To determine gene connectivity, the R package Weighted Gene Co-expression Network Analysis (WGCNA) [52] was used to construct coexpression networks for all seven plant taxa. Briefly, WGCNA calculates a Pearson’s correlation matrix for all genes (95% confidence interval), and transforms this matrix by raising all values to a power β (soft thresholding). The β value for a given taxon is a nonlinear transformation, which can influence the correlation between any two genes [53], weighting those with higher connectivity over those with lower. This influences the shape of network modules and creates a scale-free topology.
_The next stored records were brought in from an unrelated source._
-- ==== Sys2Proof/Machine/Dispatch.lean ====
section
/-! DEFINITION. Sys2Proof/Machine/Dispatch.lean: one arm per constructor of Instr. -/

namespace Sys2Proof.Machine
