/-- R262, R263, R359: a collective completes: its result is to be written to the dark copy of DST, 64 bytes a cycle from the next cycle on
(the model's choice, log 16), its gauge is to rise by the bytes of the result with the last of them, and LENSIX flips a cycle later, when
the command ends. An all-gather of FP32 puts this device's own chunk at its rank; what other members sent is open. -/
def Sys2Proof.Spec.CollectivesComplete : Prop :=
  (∀ (s : State) (c : Cmd) (m r : Nat) (h : HRd) (n : Fin 4), Works s c m → c.instr = .coll h n .allGather .fp32 → c.cls = .coll → c.st = .running →
    let b := c.coll
    let l := s.members m b.group
    let ch := b.count / l.length
    let k := 4 * b.count
    let pa := s.placePa (s.engPlace c b.dst .w) k true
    rankOf l = some r → r < l.length → 0 < b.count → b.count % l.length = 0 → c.data.length = 4 * ch → s.frozenRange pa k = false →
    b.gauge ≠ 0xFFFFFFFF → b.dst + k ≤ spadBytes → (s.moor m).lens = 0 → (∀ a ∈ s.accesses, a.owner ≠ .cmd c.id) →
    (∀ h ∈ s.holds, h.own.isSec = true ∨ h.t2 ≤ s.now) →
    ∃ (t : State) (bs : List Byte) (e : Nat), exec (.collComplete c.id) s = .next t ∧ bs.length = k ∧ t.mem = s.mem
      ∧ (∀ j < (k + 63) / 64, ∃ a ∈ t.accesses, ∃ ps, a.t = s.now + 1 + j ∧ a.owner = .cmd c.id ∧ a.write = true
          ∧ a.place = s.engPlace c (b.dst + 64 * j) .w ∧ a.kind = .store ((bs.drop (64 * j)).take 64) ps none)
      ∧ (bs.drop (4 * (r * ch))).take (4 * ch) = c.data
      ∧ s.now + (k + 63) / 64 ≤ e ∧ e < s.now + (k + 63) / 64 + 16
      ∧ (∃ a ∈ t.accesses, a.t = e ∧ a.kind = .raise k ∧ a.owner = .cmd c.id)
      ∧ (∃ a ∈ t.accesses, a.t = e + 1 ∧ a.kind = .eng stepLens 0 ∧ a.owner = .cmd c.id))
  ∧ ∀ (s : State) (c : Cmd) (m pa : Nat) (a : Access), Works s c m → c.cls = .coll → c.st = .running → c.coll.lens ≠ 0xFFFF →
    s.lensPa m c.coll.lens = some pa → s.frozenAt (pa + 13) = false → s.findAccess a.id = some a → a.owner = .cmd c.id → a.t = s.now → a.wait = false → a.write = false →
    a.kind = .eng stepLens 0 →
    ∃ t d, exec (.accessPerform a.id) s = .next t ∧ Writes s t (pa + 13) [s.byte (pa + 13) ^^^ 1] ∧ t.cmd c.id = some d ∧ d.st = .done ∧ d.ended = true

/-- R265, R403: an `RST` that its device acknowledges is complete: its gauge is to rise by its bytes, in this cycle or, in a pool, the first
that the wheel gives its core, and the command ends then; a refusal and 20 µs without completion fault it with code 9. Bytes that an
`RLD` receives are to be written at their place in this cycle, with the poison code where they arrive so. -/
def Sys2Proof.Spec.RemoteCommandsComplete : Prop :=
  ∀ (s : State) (c : Cmd) (m : Nat), Works s c m → c.st = .running → c.cls = .cloys →
    (c.opc = 0x1A → c.rem.gauge ≠ 0xFFFFFFFF → (∀ h ∈ s.holds, h.own.isSec = true ∨ h.t2 < s.now) →
      ∀ data, ∃ t d e, exec (.remoteCompletion c.id 0 data) s = .next t ∧ t.mem = s.mem ∧ t.cmd c.id = some d ∧ d.doneBytes = c.rem.bytes
        ∧ s.now ≤ e ∧ e < s.now + 16 ∧ (∃ a ∈ t.accesses, a.t = e ∧ a.kind = .raise c.rem.bytes ∧ a.owner = .cmd c.id)
        ∧ ∃ a ∈ t.accesses, a.t = e ∧ a.kind = .eng stepAfter 0 ∧ a.owner = .cmd c.id)
    ∧ (∀ data, ∃ t, exec (.remoteCompletion c.id 1 data) s = .next t ∧ FaultsWith s t c m 9 ∧ t.mem = s.mem)
    ∧ (c.budgetEnd ≤ s.now → ∃ t, exec (.remoteTimeout c.id) s = .next t ∧ FaultsWith s t c m 9 ∧ t.mem = s.mem)
    ∧ ∀ (data : List Byte) (sp : Spot) (core bank k : Nat) (status : BitVec 8), c.opc = 0x19 → c.work = [k] → k + data.length < c.rem.bytes →
      status ∈ [0, 2] → s.engSpot c (c.rem.loc + k) data.length .w = some sp → resOf sp.pa = some (.spad core bank) →
      s.engMeets c.id (sp.uses data.length s.now) = false →
      ∃ t d, exec (.remoteCompletion c.id status data) s = .next t ∧ t.mem = s.mem ∧ t.cmd c.id = some d ∧ d.work = [k + data.length]
        ∧ t.accesses = s.accesses ++ [⟨s.nextId, s.now, .cmd c.id, s.engPlace c (c.rem.loc + k) .w,
            .store data (data.map fun _ => decide (status = 2)) none, true, false, .own, 6, s.now, c.id⟩]
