-- ==== Sys2Proof/Laws/Access.lean ====
section
/-! SUPPORT. Sys2Proof/Laws/Access.lean: what an access that finds its place and its banks meets at issue: nothing. -/

namespace Sys2Proof.Machine
open Config

theorem State.mcheck_of_takes {s : State} {sl : Slot} {sp : Space} {off n al : Nat} {p : Perm} {t e : Nat}
    (h : s.takes sl sp off n al p t) :
    ∃ spt, s.mcheck sl sp off n p e = .ok spt
      ∧ (s.ctx.q = .primary → s.waitsIn sp = false → ∀ u ∈ s.spotUses sl sp spt n t, s.grants sp u)
      ∧ (s.ctx.q = .secondary → sp = .own → ∀ u ∈ s.spotUses sl sp spt n t, s.meets u = []) := by
  obtain ⟨-, h2, h3, h4, spt, h5, h6, h7, h8⟩ := h
  refine ⟨spt, ?_, h7, h8⟩
  unfold State.mcheck
  simp only [h5, h6, if_true]
  rw [if_neg (by omega), if_neg (by rintro ⟨a, b⟩; exact b (h3 a)), if_neg (by
    rintro ⟨a, b, c, d⟩; rw [h4 a b c] at d; exact Bool.false_ne_true d)]

/-- An access that is taken meets no cause. -/
theorem State.accTraps_of_takes {s : State} {sl : Slot} {sp : Space} {off n al : Nat} {p : Perm} {t e : Nat}
    (h : s.takes sl sp off n al p t) : s.accTraps sl sp off n al p t e = [] := by
  obtain ⟨spt, h1, h2, -⟩ := State.mcheck_of_takes (sl := sl) (e := e) h
  unfold State.accTraps
  simp only [List.append_eq_nil_iff, trapIf_eq_nil, h.1, bne_self_eq_false, true_and, if_true, h1]
  unfold State.useTraps
  cases hq : s.ctx.q with
  | secondary => rfl
  | primary =>
    simp only
    cases hw : s.waitsIn sp with
    | true => simp
    | false =>
      have g := h2 hq hw
      simp only [Bool.false_eq_true, if_false, List.append_eq_nil_iff, trapIf_eq_nil, List.any_eq_false, Bool.or_eq_true,
        Bool.not_eq_true', Bool.and_eq_true, not_or, Bool.not_eq_false, List.isEmpty_iff,
        List.contains_iff_mem]
      exact ⟨⟨fun u hu => ⟨(g u hu).1, fun hh => (g u hu).2.1 hh.1 hh.2⟩, fun u hu => by simp [(g u hu).2.2.1]⟩,
        fun u hu => by simp [(g u hu).2.2.2]⟩

/-- Its bank-cycles give a secondary access nothing to wait for. -/
theorem State.useWaits_of_takes {s : State} {sl : Slot} {sp : Space} {off n al : Nat} {p : Perm} {t : Nat}
    (h : s.takes sl sp off n al p t) : s.useWaits sp (s.accUses sl sp off n p t) = false := by
  obtain ⟨spt, h1, -, h3⟩ := State.mcheck_of_takes (sl := sl) (e := 0) h
  unfold State.useWaits State.accUses
  rw [h1]
  cases hq : s.ctx.q with
  | primary => rfl
  | secondary =>
    by_cases ho : sp = .own
    · simp only [ho, beq_self_eq_true, Bool.true_and, List.any_eq_false]
      intro u hu
      simp [h3 hq ho u (ho ▸ hu)]
    · cases sp <;> simp_all

theorem State.useWaits_append (s : State) (sp : Space) (a b : List Use) :
    s.useWaits sp (a ++ b) = (s.useWaits sp a || s.useWaits sp b) := by
  unfold State.useWaits
  cases s.ctx.q <;> simp [List.any_append, Bool.and_or_distrib_left]

theorem State.useWaits_nil (s : State) (sp : Space) : s.useWaits sp [] = false := by
  unfold State.useWaits
  cases s.ctx.q <;> simp

theorem State.useWaits_primary {s : State} (h : s.ctx.q = .primary) (sp : Space) (us : List Use) : s.useWaits sp us = false := by
  simp [State.useWaits, h]

theorem State.poisonTraps_of_sound {s : State} {rs : List RRef} (h : s.sound rs) (sl : Slot) : s.poisonTraps sl rs = [] := by
  simp only [State.poisonTraps, trapIf_eq_nil, State.poisonOf, List.any_eq_false]
  intro r hr
  simp [h r hr]

theorem State.vaultProt_of_mayReach {s : State} {sp : Space} {t off : Nat} (h : s.mayReach sp t) (sl : Slot) : s.vaultProt sl sp off = [] := by
  unfold State.mayReach at h
  unfold State.vaultProt
  cases hq : s.ctx.q with
  | primary => cases sp <;> rfl
  | secondary => simp only [hq] at h; rcases h with rfl | rfl <;> rfl

theorem State.anyTraps_of_mayReach {s : State} {sp : Space} {t : Nat} (h : s.mayReach sp t) (sl : Slot) : s.anyTraps sl sp t = [] := by
  unfold State.mayReach at h
  unfold State.anyTraps
  cases hq : s.ctx.q with
  | secondary => rfl
  | primary =>
    simp only [hq] at h
    by_cases c : sp = .any ∧ s.openPool = false
    · obtain ⟨h1, h2⟩ := h c.1 c.2
      simp [c, h1, h2]
    · simp only
      rw [if_neg c]

/-- A load that may go meets no cause, and has nothing to wait for. -/
theorem State.loadTraps_of_mayLoad {s : State} {sp : Space} {off n : Nat} {plane : Bool} {i : Nat} (h : s.mayLoad sp off n plane i)
    (e : Nat) : s.loadTraps sp off n plane i e = [] := by
  obtain ⟨h1, h2, h3⟩ := h
  unfold State.loadTraps
  simp only [State.vaultProt_of_mayReach h1, State.accTraps_of_takes h2, State.anyTraps_of_mayReach h1, List.nil_append]
  split
  · exact State.accTraps_of_takes (h3 ‹_›)
  · rfl

theorem State.loadUses_of_mayLoad {s : State} {sp : Space} {off n : Nat} {plane : Bool} {i : Nat} (h : s.mayLoad sp off n plane i) :
    s.useWaits sp (s.loadUses sp off n plane i) = false := by
  obtain ⟨-, h2, h3⟩ := h
  unfold State.loadUses
  simp only [State.useWaits_append, State.useWaits_of_takes h2, Bool.false_or]
  split
  · exact State.useWaits_of_takes (h3 ‹_›)
  · exact State.useWaits_nil _ _

theorem State.storeTraps_of_mayStore {s : State} {sp : Space} {off n : Nat} {plane : Bool} {i : Nat} (h : s.mayStore sp off n plane i)
    (e : Nat) : s.storeTraps sp off n plane i e = [] := by
  obtain ⟨h1, h2, h3⟩ := h
  unfold State.storeTraps
  simp only [State.vaultProt_of_mayReach h1, State.accTraps_of_takes h2, State.anyTraps_of_mayReach h1, List.nil_append]
  split
  · exact State.accTraps_of_takes (h3 ‹_›)
  · rfl

theorem State.storeUses_of_mayStore {s : State} {sp : Space} {off n : Nat} {plane : Bool} {i : Nat} (h : s.mayStore sp off n plane i) :
    s.useWaits sp (s.storeUses sp off n plane i) = false := by
  obtain ⟨-, h2, h3⟩ := h
  unfold State.storeUses
  simp only [State.useWaits_append, State.useWaits_of_takes h2, Bool.false_or]
  split
  · exact State.useWaits_of_takes (h3 ‹_›)
  · exact State.useWaits_nil _ _

end Sys2Proof.Machine
end

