-- ==== Sys2Proof/Tests/Slice0.lean ====
section
/-! SUPPORT. Sys2Proof/Tests/Slice0.lean: words and worked values of the spec, ill-formed terms, and for every statement with
hypotheses a state that meets them. -/

namespace Sys2Proof.Tests
open Sys2Proof Sys2Proof.Machine Sys2Proof.Spec Sys2Proof.Config

-- One theorem after the other: side by side, the stacks of their threads fill the memory limit.
set_option Elab.async false

/-- Words of slot A as the spec works them out (R92 to R105). -/
theorem test_decode_slot_a :
    [(decodeSyl .a 0x02208500, .add .a (.own 2) 1 (.h .p0 1)),
      (decodeSyl .a 0x02110D00, .add .a (.own 1) 2 (.h .p0 3)),
      (decodeSyl .a 0x22530000, .clz .a (.own 5) 6),
      (decodeSyl .a 0x0A110C40, .mulh .a (.own 1) 2 (.own 3) true),
      (decodeSyl .a 0x18110C40, .min .a (.own 1) 2 (.own 3) true),
      (decodeSyl .a 0x20429A00, .sel .a 4 5 (.h .p1 6)),
      (decodeSyl .a 0x24740080, .popc .a (.h 7) 8),
      (decodeSyl .a 0x8E110008, .fneg .a (.own 1) 2 .f64),
      (decodeSyl .a 0x90428080, .fabs .a (.h 4) 5 .f32),
      (decodeSyl .a 0x86208400, .fma .a 2 1 (.own 1) .rne .f32),
      (decodeSyl .a 0x92110003, .fcvt .a (.own 1) 2 .rne .bf16 .f32),
      (decodeSyl .a 0x94110010, .fclass .a (.own 1) 2 .f16),
      (decodeSyl .a 0x96618080, .fsnd .a (.h 6) 3 .f32),
      (decodeSyl .a 0x9811004C, .fsndset .a (.own 1) 2 (.imm 12)),
      (decodeSyl .a 0x06110C00, .addsat .a (.own 1) 2 (.own 3)),
      (decodeSyl .a 0x4C4200FF, .andImm .a 4 4 255),
      (decodeSyl .a 0x26111448, .bfx .a (.own 1) 2 8 11),
      (decodeSyl .a 0x10110C00, .xor .a (.own 1) 2 (.own 3))].all (fun (p : Option Instr × Instr) => p.1 == some p.2) = true := by decide

/-- Words of slot B as the spec works them out (R92 to R105). -/
theorem test_decode_slot_b :
    [(decodeSyl .b 0x84428E08, .fmul .b (.own 4) 5 (.h .p1 3) .rne .f64),
      (decodeSyl .b 0xC2038019, .bnetld 7 3 1),
      (decodeSyl .b 0xC0210081, .bnet (.h 2) 2 1),
      (decodeSyl .b 0x601003F8, .movi .b 1 1016),
      (decodeSyl .b 0x62100000, .movhi .b 1 0),
      (decodeSyl .b 0x1C110C40, .slt .b (.own 1) 2 (.own 3) true),
      (decodeSyl .b 0x5611003F, .sraImm .b 1 2 63),
      (decodeSyl .b 0x8C21900B, .fcmp .b (.own 2) 3 (.own 4) .f64 .un),
      (decodeSyl .b 0x88111610, .fmin .b (.own 1) 2 (.h .p1 5) .f16),
      (decodeSyl .b 0x4242FFFD, .addImm .b 4 5 0x7ffd),
      (decodeSyl .b 0x2832047C, .bfi .b 3 4 60 3),
      (decodeSyl .b 0x5021FFFF, .xorImm .b 2 3 0x7fff)].all (fun (p : Option Instr × Instr) => p.1 == some p.2) = true := by decide

/-- Words of slot M as the spec works them out (R92 to R105). -/
theorem test_decode_slot_m :
    [(decodeSyl .m 0x4263E002, .ldOffset 6 7 .d .own 2),
      (decodeSyl .m 0x02907C8A, .ld (.h 9) 0 (.own 31) .own .h false true),
      (decodeSyl .m 0x0A810CA0, .ldm (.h 8) 2 3 .pool),
      (decodeSyl .m 0x1C410C80, .madd (.h 4) 2 (.own 3)),
      (decodeSyl .m 0x5C4F8001, .maddImm 4 31 1),
      (decodeSyl .m 0x14310000, .gauge (.m 3) 2 false),
      (decodeSyl .m 0x14310020, .gauge (.m 3) 2 true),
      (decodeSyl .m 0x14510280, .gauge (.h ⟨.p1, 5⟩) 2 false),
      (decodeSyl .m 0x0E429830, .atom (.own 4) 5 (.own 6) true true .add),
      (decodeSyl .m 0x12610D80, .ebbadd (.h ⟨.p0, 6⟩ 3) 2 false),
      (decodeSyl .m 0x10321480, .ebbld (.h 3) 4 (.own 5) .own),
      (decodeSyl .m 0x16321410, .send (.m 3 (.own 5)) 4 .w),
      (decodeSyl .m 0x16321418, .send (.m 3 (.own 5)) 4 .d),
      (decodeSyl .m 0x1802800C, .recv 5 12),
      (decodeSyl .m 0x180F800C, .recv 31 12),
      (decodeSyl .m 0x1A020C00, .itset 0 4 (.own 3) 0)].all (fun (p : Option Instr × Instr) => p.1 == some p.2) = true := by decide

/-- Words of slot V as the spec works them out (R92 to R105). -/
theorem test_decode_slot_v :
    [(decodeSyl .v 0x02110C20, .vadd .v 1 2 (.own 3) .rtz),
      (decodeSyl .v 0x04428A00, .vsub .v 4 5 (.h .p1 2) .rne),
      (decodeSyl .v 0x06526200, .vmul .v 5 4 (.h .p1 24) .rne),
      (decodeSyl .v 0x08115D00, .vfma .v 1 2 (.h .p0 23) .rne),
      (decodeSyl .v 0x10228000, .vneg .v 2 5),
      (decodeSyl .v 0x12110C01, .vcmp .v 1 2 (.own 3) .lt),
      (decodeSyl .v 0x14110C00, .vsel .v 1 2 (.own 3)),
      (decodeSyl .v 0x44301D00, .vbcast .v 3 ⟨.p0, 7⟩),
      (decodeSyl .v 0x50110000, .vrcp .v 1 2 .rne),
      (decodeSyl .v 0x40208000, .vsum .v 2 1 false),
      (decodeSyl .v 0x42208001, .vmaxr .v 2 1 true),
      (decodeSyl .v 0x2E110043, .vshl .v 1 2 (.imm 3)),
      (decodeSyl .v 0x30300062, .vshr .v 3 0 (.imm 2) true),
      (decodeSyl .v 0x4A13C000, .vmovi .v 1 0x3c00),
      (decodeSyl .v 0x6250657F, .vst .v 5 ⟨.p0, 25⟩ 127),
      (decodeSyl .v 0x64301102, .vlds .v 3 ⟨.p0, 4⟩ 2),
      (decodeSyl .v 0x66301102, .vsts .v 3 ⟨.p0, 4⟩ 2),
      (decodeSyl .v 0x68603102, .vldx .v 6 ⟨.p0, 12⟩ 2),
      (decodeSyl .v 0x6E100518, .vstz .v 1 ⟨.p0, 1⟩ 24),
      (decodeSyl .v 0x6C200500, .vldz .v 2 ⟨.p0, 1⟩),
      (decodeSyl .v 0x72910080, .vzmap .v 9 2 0),
      (decodeSyl .v 0x70208000, .vsnd .v 2 1 false 0),
      (decodeSyl .v 0x46208000, .vtrn .v 2 1),
      (decodeSyl .v 0x18218004, .vsat .v 2 3 true 0),
      (decodeSyl .v 0x16208000, .vcvt .v 2 1 .rne false .fp32)].all (fun (p : Option Instr × Instr) => p.1 == some p.2) = true := by decide
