/-- The word of an instruction; an event has none. -/
def encode : Instr → Option Word32
  | .idle n => some (packU 0x01 0 n)
  | .waitt a i => some (packRI 0x02 0 a i)
  | .add d a b => some (packRR 0x04 d a b 0)
  | .sub d a b => some (packRR 0x04 d a b 1)
  | .and d a b => some (packRR 0x04 d a b 2)
  | .or d a b => some (packRR 0x04 d a b 3)
  | .xor d a b => some (packRR 0x04 d a b 4)
  | .sll d a b => some (packRR 0x04 d a b 5)
  | .srl d a b => some (packRR 0x04 d a b 6)
  | .sra d a b => some (packRR 0x04 d a b 7)
  | .slt d a b => some (packRR 0x04 d a b 8)
  | .sltn d a b => some (packRR 0x04 d a b 9)
  | .min d a b => some (packRR 0x04 d a b 10)
  | .max d a b => some (packRR 0x04 d a b 11)
  | .minn d a b => some (packRR 0x04 d a b 12)
  | .maxn d a b => some (packRR 0x04 d a b 13)
  | .clz d a => some (packRR 0x04 d a 0 16)
  | .ctz d a => some (packRR 0x04 d a 0 17)
  | .popc d a => some (packRR 0x04 d a 0 18)
  | .sext d a x => some (packRR 0x04 d a x 19)
  | .mul d a b => some (packRR 0x06 d a b 0)
  | .mulh d a b => some (packRR 0x06 d a b 1)
  | .mulhn d a b => some (packRR 0x06 d a b 2)
  | .div d a b => some (packRR 0x06 d a b 4)
  | .divn d a b => some (packRR 0x06 d a b 5)
  | .rem d a b => some (packRR 0x06 d a b 6)
  | .remn d a b => some (packRR 0x06 d a b 7)
  | .addi d a i => some (packRI 0x08 d a i)
  | .andi d a i => some (packRI 0x09 d a i)
  | .ori d a i => some (packRI 0x0A d a i)
  | .xori d a i => some (packRI 0x0B d a i)
  | .slti d a i => some (packRI 0x0C d a i)
  | .sltni d a i => some (packRI 0x0D d a i)
  | .slli d a s => some (packRI 0x0E d a ((0 : BitVec 7) ++ s))
  | .srli d a s => some (packRI 0x0E d a ((32 : BitVec 7) ++ s))
  | .srai d a s => some (packRI 0x0E d a ((64 : BitVec 7) ++ s))
  | .lui d i => some (packU 0x0F d i)
  | .addsh d a b s => some (packRR 0x10 d a b ((0 : BitVec 1) ++ s))
  | .madi d a b i => some (packRR 0x11 d a b i)
  | .beq a b o => some (packRI 0x18 a b o)
  | .bne a b o => some (packRI 0x19 a b o)
  | .blt a b o => some (packRI 0x1A a b o)
  | .bge a b o => some (packRI 0x1B a b o)
  | .bltn a b o => some (packRI 0x1C a b o)
  | .bgen a b o => some (packRI 0x1D a b o)
  | .j o => some (pack 0x1E o)
  | .jal d o => some (packU 0x1F d o)
  | .jr d a i => some (packRI 0x20 d a i)
  | .loop l a e => some (packRI 0x24 ((0 : BitVec 4) ++ l) a e)
  | .loopi l c e => some (pack 0x25 (l ++ c ++ e))
  | .loops l k e => some (pack 0x26 (l ++ k ++ (0 : BitVec 6) ++ e))
  | .lregRead d f => some (packRR 0x27 d 0 f 0)
  | .lregWrite a f => some (packRR 0x27 0 a f 1)
  | .ldq d a z c o => some (packQ 0x40 d a z c o)
  | .lqpop d => some (packU 0x41 d 0)
  | .stq d a z o => some (packQ 0x42 d a z 0 o)
  | .lds d a z o => some (packQ 0x43 d a z 0 o)
  | .sts d a z o => some (packQ 0x44 d a z 0 o)
  | .mark g s => some (pack 0x45 (g ++ s ++ (0 : BitVec 19)))
  | .amo a b p q r x => some (packAM 0 a b p q r x)
  | .amoCas d a b q r x => some (packAM d a b 9 q r x)
  | .csrr d c => some (packCR 0 d 0 c)
  | .csrw d a c => some (packCR 1 d a c)
  | .csrs d a c => some (packCR 2 d a c)
  | .csrc d a c => some (packCR 3 d a c)
  | .trap n => some (packU 0x48 0 n)
  | .brk n => some (packU 0x49 0 n)
  | .tret => some (pack 0x4A 0)
  | .retire => some (pack 0x4B 0)
  | .rgenter d a => some (packRI 0x4C d a 0)
  | .rgexit => some (pack 0x4D 0)
  | .realign a i => some (packRI 0x4E 0 a i)
  | .ringcfg a n => some (packE 0x50 0 0 0 a n)
  | .ringq d n s => some (packE 0x51 0 s 0 d n)
  | .fmtw u a => some (packE 0x52 u 0 0 a 0)
  | .wload u m => some (packE 0x53 u 0 0 0 m)
  | .mmaR u l m => some (packE 0x54 u 0 l 0 m)
  | .mmaC u l m => some (packE 0x54 u 1 l 0 m)
  | .chbuild i a => some (packE 0x56 0 0 i a 0)
  | .chclose i => some (packE 0x57 0 0 i 0 0)
  | .chfree i => some (packE 0x58 0 0 i 0 0)
  | .chstat i a => some (packE 0x59 0 0 i a 0)
  | .chsplice i a k => some (packE 0x5A 0 0 i a k)
  | .lzero s => some (packE 0x5B 0 0 s 0 0)
  | .lread s m => some (packE 0x5C 0 0 s 0 m)
  | .lreadM s m => some (packE 0x5C 0 1 s 0 m)
  | .sstr a n => some (packE 0x60 0 0 0 a n)
  | .gcfg a => some (packE 0x61 0 0 0 a 0)
  | .grun a => some (packE 0x62 0 0 0 a 0)
  | .grunC a => some (packE 0x62 0 1 0 a 0)
  | .grunS k => some (packE 0x62 0 2 0 k 0)
  | .grunCS k => some (packE 0x62 0 3 0 k 0)
  | .copy a n => some (packE 0x64 0 0 0 a n)
  | .copyd a n => some (packE 0x65 0 0 0 a n)
  | .erchkOn a b => some (packE 0x66 0 1 0 a b)
  | .erchkOff => some (packE 0x66 0 0 0 0 0)
  | .cwb a b => some (packRR 0x68 0 a b 0)
  | .cinv a b => some (packRR 0x69 0 a b 0)
  | .cwbi a b => some (packRR 0x6A 0 a b 0)
  | .cpf a b c => some (packRR 0x6B 0 a b c)
  | .launch d a b => some (packRR 0x6C d a b 0)
  | .fork d a => some (packRR 0x70 d a 0 0)
  | .greport a => some (packRR 0x71 0 a 0 0)
  | .gwait d a => some (packRR 0x72 d a 0 0)
  | .gwaitY d a => some (packRR 0x72 d a 0 1)
  | .gcancel d a b => some (packRR 0x73 d a b 0)
  | .gstat d a b s => some (packRR 0x74 d a b s)
  | .snap d a b => some (packRR 0x78 d a b 0)
  | .accept d a => some (packRR 0x79 d a 0 0)
  | .reject d a => some (packRR 0x7A d a 0 0)
  | .snapq d a s => some (packRR 0x7B d a 0 s)
  | .fadd f => some (packG 0x40 f)
  | .fsub f => some (packG 0x41 f)
  | .fmul f => some (packG 0x42 f)
  | .fma f => some (packG 0x43 f)
  | .fms f => some (packG 0x44 f)
  | .fmin f => some (packG 0x45 f)
  | .fmax f => some (packG 0x46 f)
  | .fcmp f => some (packG 0x47 f)
  | .fsel f => some (packG 0x48 f)
  | .fsgn f => some (packG 0x49 f)
  | .fspec f => some (packG 0x4A f)
  | .cvt f => some (packG 0x4B f)
  | .bf2 f => some (packG 0x4C f)
  | .iadd f => some (packG 0x50 f)
  | .isub f => some (packG 0x51 f)
  | .imul f => some (packG 0x52 f)
  | .ilog f => some (packG 0x53 f)
  | .ish f => some (packG 0x54 f)
  | .icmp f => some (packG 0x55 f)
  | .iminmax f => some (packG 0x56 f)
  | .mov f => some (packG 0x58 f)
  | .lperm f => some (packG 0x59 f)
  | .lbcast f => some (packG 0x5A f)
  | .lred f => some (packG 0x5B f)
  | .lshift f => some (packG 0x5C f)
  | .msk f => some (packG 0x5D f)
  | .rngc f => some (packG 0x60 f)
  | .defer f => some (packG 0x61 f)
  | .gridSlotCScalar x => some x
  | _ => none

/-- The slot that R60 assigns a grid-private operation: 0 is A, 1 is B, 2 is C; 3 for anything else. -/
def gridSlot : Instr → Nat
  | .fadd _ | .fsub _ | .fmul _ | .fma _ | .fms _ | .fmin _ | .fmax _ | .fcmp _ | .fsgn _ | .bf2 _ | .iadd _ | .isub _ | .imul _ | .ilog _ | .ish _ | .icmp _ | .iminmax _ => 0
  | .cvt _ | .defer _ | .fsel _ | .fspec _ | .lbcast _ | .lperm _ | .lred _ | .lshift _ | .msk _ | .rngc _ => 1
  | .mov _ | .gridSlotCScalar _ => 2
  | _ => 3

/-! ### Words as bytes (00 R7: little-endian) -/

/-- The `n` bytes of a number, least significant first. -/
def toBytes : Nat → Nat → List Byte
  | 0, _ => []
  | n + 1, v => BitVec.ofNat 8 v :: toBytes n (v / 256)

/-- The number whose bytes, least significant first, are the list. -/
def ofBytes : List Byte → Nat
  | [] => 0
  | b :: bs => b.toNat + 256 * ofBytes bs

/-- The instruction in a row's bits, laid out as the hardware stores the word and read back by the decoder. -/
def decodeTableWord (nbits w : Nat) : Option Instr :=
  decode (BitVec.ofNat 32 (ofBytes (toBytes 4 (w % 2 ^ nbits))))

end Sys2Proof
end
We estimated a β value for each taxon based on underlying expression values using the function pickSoftThreshold in the WGCNA package, resulting in power values of 2, 5, 13, 3, 9, 5, and 4 for A. thaliana, G. max, O. sativa, Populus spp., S. lycopersicum, Vitis spp., and Z. mays, respectively (S1 Fig). All remaining parameters were kept at the recommended default values as stated in the manual. Estimates of per gene connectivity were extracted from the output by tallying the number of genes connected to each unique gene in a network (S2 Appendix). Network characteristics for all seven taxa are summarized in S3 Appendix.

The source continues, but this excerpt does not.